Watch the regulator as takeover date nears
Berkshire's Role In Manulife Merger Clear, Critic Says

Barry Critchley

Friday, August 31, 2007

Today we should know whether the takeover of Berkshire Investment Group by Manulife Financial has been completed. That deal, with an undisclosed price, was announced in late June with a closing slated for the end of August. The deal requires regulatory approval.

In June, both parties were positively salivating at the prospect of creating an organization with a sales force of 1,500 independent advisors and a business with about $19-billion in assets under administration.

"This agreement is a natural fit for Manulife," said Paul Rooney, chief executive at Manulife Canada. "When coupled with Manulife Securities, this will double our number of wealth-management advisors across Canada and triple assets under administration in that business. This increased distribution capacity will add a significant amount of high-quality business to our Canadian operations."

Bob Levis, chief executive of Berkshire, said: "This sale reflects the continuation of our overall strategy to keep building momentum for our independent advisors and their clients. We are committed to ensuring our clients continue to receive high-quality service and are very pleased that Manulife Financial is the purchaser of our business, since they share our passion for service and providing advisors and clients with a broad array of products and services."
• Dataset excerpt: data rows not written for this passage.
-- ==== Sys2Proof/Machine/Encoder.lean ====
section
/-! DEFINITION. OAEP_encoder: the ENCODE command (41_encoder.md). -/

namespace Sys2Proof.Machine

/-- DB = lHash ‖ PS ‖ 0x01 ‖ M (R164 steps 3 to 5). -/
def dataBlock (p : Params) (k : Nat) (msg lab : List Byte) : List Byte :=
  hash p lab ++ zeros (k - 2 * p.hLen - 2 - msg.length) ++ [0x01] ++ msg

/-- EM = 0x00 ‖ maskedSeed ‖ maskedDB of a data block and a seed (R164 steps 6 to 8). -/
def maskBlock (p : Params) (k : Nat) (db seed : List Byte) : List Byte :=
  let maskedDb := xorBytes db (mgfMask p seed (k - p.hLen - 1))
  let maskedSeed := xorBytes seed (mgfMask p maskedDb p.hLen)
  [0x00] ++ maskedSeed ++ maskedDb

/-- ENCODE_TRANSFORM(M, L, seed) of R164. -/
def encodeTransform (p : Params) (k : Nat) (msg lab seed : List Byte) : List Byte :=
  maskBlock p k (dataBlock p k msg lab) seed

/-- ENCODE_CMD(s) of R216: the checks of R161, then the seed of R163 and the transform of R164. -/
def State.encodeCmd (s : State) (src : SeedSrc) : Finish :=
  match s.encodeChecks with
  | some d => .err (.length d)
  | none => .ok (encodeTransform s.cfg.params s.k.toNat s.message s.label (s.encodeSeed src))

/-- ENCODE (R160 to R168): the completion of an accepted ENCODE. -/
def execEncode (src : SeedSrc) (s : State) : Host.Outcome State Fault Refusal :=
  .next ((s.afterSeed src).complete .em (s.encodeCmd src))

end Sys2Proof.Machine
end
The involvement of the regulators will be key. Based on reaction to yesterday's column on the lethargy by regulators involved in investigating Berkshire and its former star producer, Ian Thow, who is alleged to have confiscated more than $30-million of clients' money, a lot isn't expected. The Mutual Fund Dealers Association has spent two years-plus investigating and hasn't reached a conclusion. The rationale: It's very complex work.

One caller claimed: "This is the biggest single alleged fraud in the MFDA history and everyone goes about their business like, 'Not my job.' "

Others contend that the MFDA, which must OK the takeover, should enforce its rules, which they say are clear and simple: Berkshire is responsible for the activities of its employees and must supervise them at all times.

IDA/OSC's inaction

The snail-like response by the regulators to the Berkshire/Thow issue reminds me of a story relayed a couple of months ago by a senior executive at a bank-owned dealer. The executive said it fired an employee for what amounted to money-laundering. A week or so later, the employee turned up at another bank-owned dealer.

The executive called the regulators, in this case the Investment Dealers Association and the Ontario Securities Commission.

"We can't get them to do anything," the executive said. "They are just not interested."

If this seasoned executive can't get anybody involved, readers can reflect on what chance the average punter has.